• TASK ITEM: All lines from the one with "def zoneLevel (c" to the end of the material, both included, are to be written out exactly and without anything else.
──────── THE DATA ────────
-- ==== Sys2Proof/Machine/Commit.lean ====
section
/-! DEFINITION. Commit boundaries: the live sections of an image (R132 to R136),
and the commit of the SAV and SRL blocks (R263, R272). -/

namespace Sys2Proof.Machine

open Sys2Proof

/-! ### Live sections (R132 to R136) -/

/-- A live section comes into force. -/
def commitSection (s : Nat × List Byte) (b : Block) : Block :=
  let b := { b with img := { b.img with live := mput b.img.live s.1 s.2, liveWait := mdel b.img.liveWait s.1 } }
  if s.1 = 8 then loadClasses true s.2 b else b

/-- The load's last group has committed (R132). -/
def liveDone (b : Block) : Block :=
  if b.img.liveWait ≠ [] then b else
  let b := { b with img := { b.img with state := .done, liveVersion := b.img.liveVer } }
  emit allMask { code := 0x0405, lo := b.img.liveVer, hi := b.img.liveBuild } b

/-- Commit the waiting live sections whose ids satisfy `f`, as one step. -/
def commitLive (f : Nat → Bool) (b : Block) : Block :=
  let secs := b.img.liveWait.filter fun s => f s.1
  if b.img.state ≠ .pendingCommit ∨ secs = [] then b else
  let bits := clampBits b secs
  let b := secs.foldl (fun b s => commitSection s b) { b with img := { b.img with liveSome := true } }
  let b := noteClamps bits b
  let b := if bits = 0 then b else emit allMask { code := 0x0406, lo := bits, hi := b.img.liveVer } b
  liveDone b

/-- The sections that commit at a thermal sample, and those that commit at a class epoch (R114). -/
def thmSection (id : Nat) : Bool := id == 4 || id == 5
def savSection (id : Nat) : Bool := id == 8 || id == 9 || id == 10

/-! ### SAV and SRL -/

/-- A write to a SAV_CLASSk register that sets mode GUARANTEE. -/
def classWrite (w : PendWr) : Bool := decide (w.addr < savBase + 0x20)
def guarantees (w : PendWr) : Bool := classWrite w && w.value.getLsbD 20

/-- Privileged classes of the live table. -/
def privCount (b : Block) : Nat := ((List.range 8).filter (privileged b)).length

/-- A write that makes a class privileged, unless it would be the third (R272): then it is dropped and SAV_EVT.class_conflict is
set. -/
def addPrivileged (w : PendWr) (b : Block) : Block :=
  if privCount b ≥ 2 ∧ !privileged b ((w.addr - savBase) / 4) then rcSet (savBase + 0x2C) 5 b
  else setLive w.addr w.value b

/-- Commit the SAV block (R272): writes that leave a class in COUNT go first, the others in their order. -/
def commitSav (b : Block) : Block :=
  let r := takePend savBase b
  let b := applyWrites (r.1.filter fun w => !guarantees w) r.2
  (r.1.filter guarantees).foldl (fun b w => addPrivileged w b) b

/-- Commit the SRL block: the other registers first, then a go of SRL_CMD (R263), which uses the argument registers (R57). -/
def commitSrl (b : Block) : Block :=
  let r := takePend srlBase b
  let b := applyWrites (r.1.filter fun w => w.addr != srlBase) r.2
  match r.1.find? fun w => w.addr == srlBase with
  | none => b
  | some w =>
    let b := setLive srlBase (w.value &&& 0xE) b
    if w.value.getLsbD 0 then srlGo (BitVec.ofNat 3 (wfield w.value 3 1)) (useRegs srlBase b) else b

/-- SRL_CMD_INVALID: a go that names no command, or that meets a running command or a stack that is not READY, commits and
finishes at once; other commits start a command of another row. -/
def srlInvalid (op : BitVec 3) (b : Block) : Block :=
  if b.start.step < 5 || b.inChive then b
  else if !b.ready || b.srl.busy || op == 0 || op == 6 || op == 7 then srlGo op b
  else b

def execSrlCmdInvalid (op : BitVec 3) (s : State) : Res := .next (s.upd (srlInvalid op s.blk))

end Sys2Proof.Machine
end

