/-- Every zone is below its shutdown threshold less hysteresis. -/
def coolEnough (b : Block) (temps : List (Nat × Int)) : Bool :=
  temps.all fun t => decide (t.2 < (limitOfZone b t.1 2).1 - (limitOfZone b t.1 2).2)

/-- Step 4 of R37. -/
def compareZones (temps : List (Nat × Int)) (b : Block) : Block :=
  let b := temps.foldl (fun b t => compareZone t.1 t.2 b) b
  if b.thm.safe && !b.thm.inStart && coolEnough b temps then { b with thm := { b.thm with resumeOk := true } } else b

/-! ### Step 5: the thermal safe state (R410, R411, R414) -/

/-- The hottest zone at or above shutdown; the lowest number on a tie. -/
def tripZone (b : Block) (temps : List (Nat × Int)) : Option (Nat × Int) :=
  bestBy (fun x y => decide (x.2 > y.2)) (temps.filter fun t => (zoneAt b t.1).trip)

/-- THERMTRIP_N and the trip record. -/
def tripRecord (z : Nat) (b : Block) : Block :=
  { b with thm := { b.thm with tripPin := true, tripZone := BitVec.ofNat 7 z, tripTemp := (zoneAt b z).temp } }

/-- A start that a thermal trip ends shows stage SAFE, and its image load stops (R95). -/
def tripStart (inStart : Bool) (b : Block) : Block :=
  if inStart then stopBoot { b with start := { b.start with stage := 12 } } else b

/-- Enter the thermal safe state from P0. A start lasts until READY or CHIVE, the time after its failure included (R95, R97). -/
def thermalTrip (z : Nat) (b : Block) : Block :=
  let inStart := !b.start.done
  let b := rcSet (thmBase + 0xC) 4 (tripRecord z b)
  let e : Ev := { code := 0x0B03, lo := word [(z, 0), ((zoneAt b z).temp.toNat, 16)] }
  let b := (record (fs .thmTrip) 0x55 e.lo b).1
  let b := forAll 16 (sendLastEvent (nmeOut b) e) b
  let b := { b with thm := { b.thm with safe := true, safeAt := b.now, inStart := inStart, resumeOk := false }, clk := { b.clk with queue := [] } }
  let before := b.ports
  let b := portsDown before (fun code p b => portChange code p 2 0 b) (safePorts (cutBist (fun _ => true) b))
  tripStart inStart (allToSelfRefresh { b with engs := b.engs.map holdEngine })

/-- Step 5 of R37. -/
def sampleTrip (temps : List (Nat × Int)) (s : State) : State :=
  match tripZone s.blk temps with
  | none => s
  | some t =>
    if s.blk.sage.safe then (if s.blk.thm.tripPin then s else s.upd (tripRecord t.1 s.blk))
    else if s.blk.thm.safe then s
    else let s := exitWith [] s; s.upd (thermalTrip t.1 s.blk)

/-! ### Step 6: throttle levels (R36, R408) -/

/-- The level of R408. -/
def zoneLevel (c : Curve) (t thr hyst : Int) (lvl : Nat) : Nat :=
  let up := if thr ≤ t then (c.eval (t - thr)).toNat else 0
  let down := if thr ≤ t + hyst then (c.eval (t + hyst - thr)).toNat else 0
  if up > lvl then up else min down lvl

/-- Update one zone's level. -/
def levelZone (b0 : Block) (t : Nat × Int) (b : Block) : Block :=
  let l := limitOfZone b0 t.1 1
  let c := throttleCurve b0 (if t.1 % 17 = 16 then 1 else 0)
  modZone t.1 (fun x => { x with level := zoneLevel c t.2 l.1 l.2 x.level }) b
────────
• ANSWER BELOW:
def zoneLevel (c : Curve) (t thr hyst : Int) (lvl : Nat) : Nat :=
  let up := if thr ≤ t then (c.eval (t - thr)).toNat else 0
  let down := if thr ≤ t + hyst then (c.eval (t + hyst - thr)).toNat else 0
  if up > lvl then up else min down lvl

/-- Update one zone's level. -/
def levelZone (b0 : Block) (t : Nat × Int) (b : Block) : Block :=
  let l := limitOfZone b0 t.1 1
  let c := throttleCurve b0 (if t.1 % 17 = 16 then 1 else 0)
  modZone t.1 (fun x => { x with level := zoneLevel c t.2 l.1 l.2 x.level }) b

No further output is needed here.